Электронная библиотека книг » Эрвин Штритматтер » Романы в стенограмме (сборник) » Текст книги (страница 2)
Романы в стенограмме (сборник)
  • Текст добавлен: 21 сентября 2016, 15:07

Текст книги "Романы в стенограмме (сборник)"


Автор книги: Эрвин Штритматтер



сообщить о нарушении

Текущая страница: 2 (всего у книги 18 страниц)

Кошка и человек
Перевод О. Бобровой

Это рассказ о котенке длиной в десять сантиметров, который вторгся в жизнь человека в шестнадцать раз длиннее. Человека звали Хардель. Он был вдовец, пенсионер, но еще бодрый и крепкий. Хромал на левую ногу, с детства терпел насмешки своих неразумных сограждан, и это сделало его недоверчивым даже к тем, кто был к нему дружески расположен.

Все его счастье после смерти жены было в дочери и домике за городом. В этот домик спешил он после смены, когда еще работал на фабрике, и вкладывал весь отпущенный ему творческий запал в труд на своем клочке земли. Летнюю сторожку он мало-помалу превратил в фахверковый домик и перебрался туда, сэкономив этим деньги на оплату городской квартиры. Так жил он на окраине города, несколько в стороне от событий. Хардель надеялся, что маленький домик станет в будущем семейным очагом его дочери. Увы, пришел мужчина, забрал ее и подчинил себе, и дочь пренебрегла маленьким домиком.

Некоторое время Хардель ходил как в воду опущенный. Погасли звездочки счастья его будней. Но ни один человек так жить не может. Человеку необходимо надеяться. И вот у Харделя появилась надежда, что его внук, как все дети любивший цветы, траву, шалаши и разные укрытия, будет благодарен ему за домик и уже после смерти деда оценит его заботливость.

Хардель присматривал за своим небольшим владением со стариковской тщательностью. Когда крошились швы кладки, он заделывал их мелом, весной покрывал камни красной краской, белил швы.

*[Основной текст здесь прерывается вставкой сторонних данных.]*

/-- The timeout of the outstanding command `serial` of the list has expired. -/
def State.supTimeout (s : State) (serial : Nat) : State :=
  match s.cmd.async[serial]? with
  | none => s
  | some o =>
    if o.due == 0 || s.et < o.due then s
    else
      let o' := { o with due := 0 }
      let s := { s with cmd := { s.cmd with async := setAt s.cmd.async serial o' } }
      let n := s.attemptsOf o
      let gone := fun (s : State) => { s with cmd := { s.cmd with held := s.cmd.held.filter fun h => h.pk != o.pk } }
      if !o.started then ((gone s).finishAsync o' 0x0E05 []).supReport o.code o.pk n true
      else if o.code == 0x0801 then
        let r := s.canCancel (u8 o.pk.params 0) o.pk.src o.pk.tag none
        if r.2 then r.1.supReport o.code o.pk n true else r.1
      else if o.code == 0x0A01 && !s.linStarted o then (s.finishAsync o' 0x0E05 []).supReport o.code o.pk n true
      else s.supReport o.code o.pk n false

/-! ### PART_ pages (R67, R442) -/

/-- DEV_STATE (R67). -/
def devCode : DevState → Nat
  | .off => 0 | .standby => 1 | .starting => 2 | .run => 3 | .degraded => 4 | .sleepPrep => 5 | .sleep => 6

def State.devWord (s : State) : Nat :=
  pack [(0, 4, devCode s.dev.state), (4, 1, b2n s.dev.armed), (8, 3, s.easel.run)]

def State.causeWord (s : State) : Nat :=
  pack [(0, 1, b2n s.dev.causeTemp), (1, 1, b2n s.dev.causeSag), (2, 1, b2n s.dev.causeCrank), (3, 1, b2n s.dev.causeTime)]

def State.partPage0 (s : State) : List Nat :=
  [ s.devWord, s.causeWord, lo32 s.et, hi32 s.et, mapBits (fun p => (s.part p).st == 1) 16, mapBits s.inReset 16 ]

/-- Words 0x000 to 0x03C, then 0x080 to 0x0FC, of the page of a partition. -/
def State.partWords (s : State) (p : Nat) : List Nat :=
  let x := s.part p
  let pairs := mapBits (fun k => (s.pair k).st == 0 && (s.pair k).part == p) 6
  [ pack [(0, 3, x.st), (4, 4, x.domain), (8, 2, x.ringClass), (10, 1, x.policy), (16, 6, x.share)],
    pack [(0, 6, x.vi.length), (8, 1, b2n x.viOvf), (16, 6, pairs)],
    pack [(0, 16, x.resets), (16, 16, x.restarts)], pack [(0, 4, x.lastCause), (16, 16, x.mismatches)],
    x.viDiscarded, x.eventsDiscarded, x.postedErrors, lo32 x.dramBytes, hi32 x.dramBytes, x.supTimeouts,
    lo32 x.lastReset, hi32 x.lastReset, x.windows, x.recoveries, 0, 0 ] ++
  ((upFrom 0 32).map fun i => x.vi.getD i 0)

def pairWords (x : Pair) : List Nat :=
  [ pack [(0, 2, x.st), (8, 5, if x.st == 0 || x.st == 3 then x.part else 0x1F)],
    pack [(0, 16, x.mismatches), (16, 16, x.railFaults)], x.switches, pack [(0, 16, x.predClears), (16, 16, x.debugSkips)],
    pack [(0, 16, x.secureIrqs), (16, 16, x.maxSwitch)], lo32 x.lastMismatch, hi32 x.lastMismatch ]

/-! ### Opcodes (R444) -/

def partBlock (ps : List Byte) : Bool := decide (u8 ps 0 < 16) && zeroAt ps 1 3
def partUsed (pk : Packet) (s : State) : Nat := if (s.part (u8 pk.params 0)).st == 0 then 0x0E00 else stOk
def partSelf (ps : List Byte) (_ : State) : List Nat := [u8 ps 0]

def partGetStatusSpec : OpSpec where
  code := 0x0C00
  comp := .S
  issuer := .ownP0
  len := lenIs 4
  fields := fun ps _ => partBlock ps
  owners := partSelf
  key := fun ps => u8 ps 0 + 1
  check := partUsed
  act := fun pk s => okWith (wordBytes (s.partWords (u8 pk.params 0))) s

def partResetSpec : OpSpec where
  code := 0x0C01
  comp := .A
  issuer := .p0
  len := lenIs 8
  fields := fun ps _ => decide (u8 ps 0 < 16) && decide (u8 ps 1 ≤ 1) && u16 ps 2 == 0xA55A && zeroAt ps 4 4
  key := fun ps => u8 ps 0 + 1
  check := fun pk s =>
    let p := u8 pk.params 0
    let st := (s.part p).st
    if st == 0 then 0x0E00 else if p == 0 then 0x0E01 else if st == 1 || st == 3 then stOk else 0x0E02
  act := fun pk s => later (s.partReset (u8 pk.params 0) 1 (u8 pk.params 1 == 1))

def partRestartSpec : OpSpec where
  code := 0x0C02
  comp := .A
  issuer := .p0
  len := lenIs 4
  fields := fun ps _ => partBlock ps
  key := fun ps => u8 ps 0 + 1
  check := fun pk s =>
    let st := (s.part (u8 pk.params 0)).st
    if st == 0 then 0x0E00 else if st == 3 then stOk else 0x0E03
  act := fun pk s => later (s.restartBegin (u8 pk.params 0))

def ringGetStatusSpec : OpSpec where
  code := 0x0C03
  comp := .S
  issuer := .ownP0
  len := lenIs 4
  fields := fun ps _ => decide (u8 ps 0 < 128) && zeroAt ps 1 3
  owners := fun ps s => [(s.ring (u8 ps 0)).owner]
  key := fun ps => 0x100 + u8 ps 0
  act := fun pk s =>
    let n := u8 pk.params 0
    okWith (wordBytes (s.ringWords n ++ (if n < 32 && n % 2 == 0 then s.cmdWords (n / 2) else []))) s

def ringResetSpec : OpSpec where
  code := 0x0C04
  comp := .O
  cls := 11
  issuer := .own
  len := lenIs 4
  fields := fun ps _ => decide (u8 ps 0 < 128) && zeroAt ps 1 3
  owners := fun ps s => [(s.ring (u8 ps 0)).owner]
  key := fun ps => 0x100 + u8 ps 0
  check := fun pk s =>
    let n := u8 pk.params 0
    if n < 32 then 0x0E06 else if (s.ring n).enabled then stOk else 0x0E07
  act := fun pk s =>
    let n := u8 pk.params 0
    let s := s.ringStop n
    ok (s.setRing n { s.ring n with armed := (s.ring n).irqEn })

def partReadPostedErrorsSpec : OpSpec where
  code := 0x0C05
  comp := .S
  issuer := .ownP0
  len := lenIs 4
  fields := fun ps _ => partBlock ps
  owners := partSelf
  key := fun ps => u8 ps 0 + 1
  check := partUsed
  act := fun pk s =>
    let p := u8 pk.params 0
    let x := s.part p
    okWith (leBytes 4 x.postedErrors ++ leBytes 4 (if p == 0 then x.postedOthers else 0) ++ leBytes 4 x.postedDropped ++
      leBytes 4 0 ++ fit 128 (x.lastPosted.flatMap PostedRec.bytes)) s

end Sys2Proof.Machine
end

Если прохожие хвалили нарядный домик, для Харделя это было предварительное и, как он считал, единственное, пока не подрос внук, признание его работы. Это доставляло ему на мгновение радость, и он снова с ожесточением принимался сражаться с непогодой, которая наперегонки с мышами и древоточцами обгладывала домик. Особенно отравляли его зимние дни, частые набеги полевых мышей.

И вот случилось, что ближе к зиме Хардель подобрал где-то на окраине кошку. Она еще была мала, хвост облезший, глаза слипшиеся, а шкурка словно изъедена молью – осенний котенок, заморыш.

Кошка с жадностью поглощала остатки обеда Харделя, но головка у нее оставалась необычно маленькой, а на ее мордочке с плоским носом словно застыла ухмылка, как у тупых людей. Кошка была вся черная, лишь все четыре лапки внизу у самых когтей – белые. Четыре белые лапки подчеркивали убогость кошки – животное с маленькой головкой было словно разутым.

Они жили, скорее, рядом, а не вместе: угрюмый пенсионер и замкнутая по своей природе кошка. Человек исподтишка наблюдал за животным, животное за человеком. Хардель не выгнал кошку, обнаружив, что та наиболее успешно уничтожала мышей, когда он находил их для нее в мышеловке. Одна мышь устроила как-то своих мышат в редко используемой корзине для покупок. Ничего не подозревая, Хардель взял корзину. В пригородной кооперативной лавке мышата выпрыгнули на белый халат продавщицы. Поднялся крик, шум. Хардель перенес и это, не изменив своего хорошего отношения к кошке.

Зима прошла. Наступил май. Под скамьей у печки уже два дня стояла нетронутой тарелка с мучным супом. На третий, вечером, кошка появилась. Она исхудала, стала похожа на обуглившуюся доску, а на животе ему привиделись нарывы. Хардель поднял ее и тогда сообразил, что это слабо набухшие соски.

– Ты окотилась? – Хардель подчеркивал каждый слог, будто говорил с иностранкой. Громкий звук его слов ударился о маятник старых настенных часов. Казалось, на мгновение он закачался медленнее.

Хардель, прихрамывая, обошел вокруг дома, обшарил дровяной сарай, осмотрел сено для кроликов, обыскал сад, заглянул под живую изгородь и не забыл также колодец.

Кошка облизнула с усов остатки мучного супа, юркнула во двор и настороженно следила за человеком. Хардель чувствовал себя задетым – кошка что-то скрывала от него. Разве он заслужил такое недоверие?

Он вырвал листок из большой тетради, кряхтя стал выводить печатные буквы. А кошка тем временем прыгнула на яблоню, с яблони на фронтонную стену и влезла в открытое чердачное оконце.

Гвоздями с синими шляпками прибил Хардель листок к садовой калитке: «Пропали котята. Нашедшему обратиться сюда! Владелец».

Жители поселка, читая это, усмехались.

Когда отцвели яблони и майский ветер стал разносить пушистые семена одуванчиков, Хардель услышал под лестницей, ведущей на чердак, кошачий писк. Там, в самом темном закутке, копошились три котенка. Широко расставив лапки, они ползали по пыльным половицам.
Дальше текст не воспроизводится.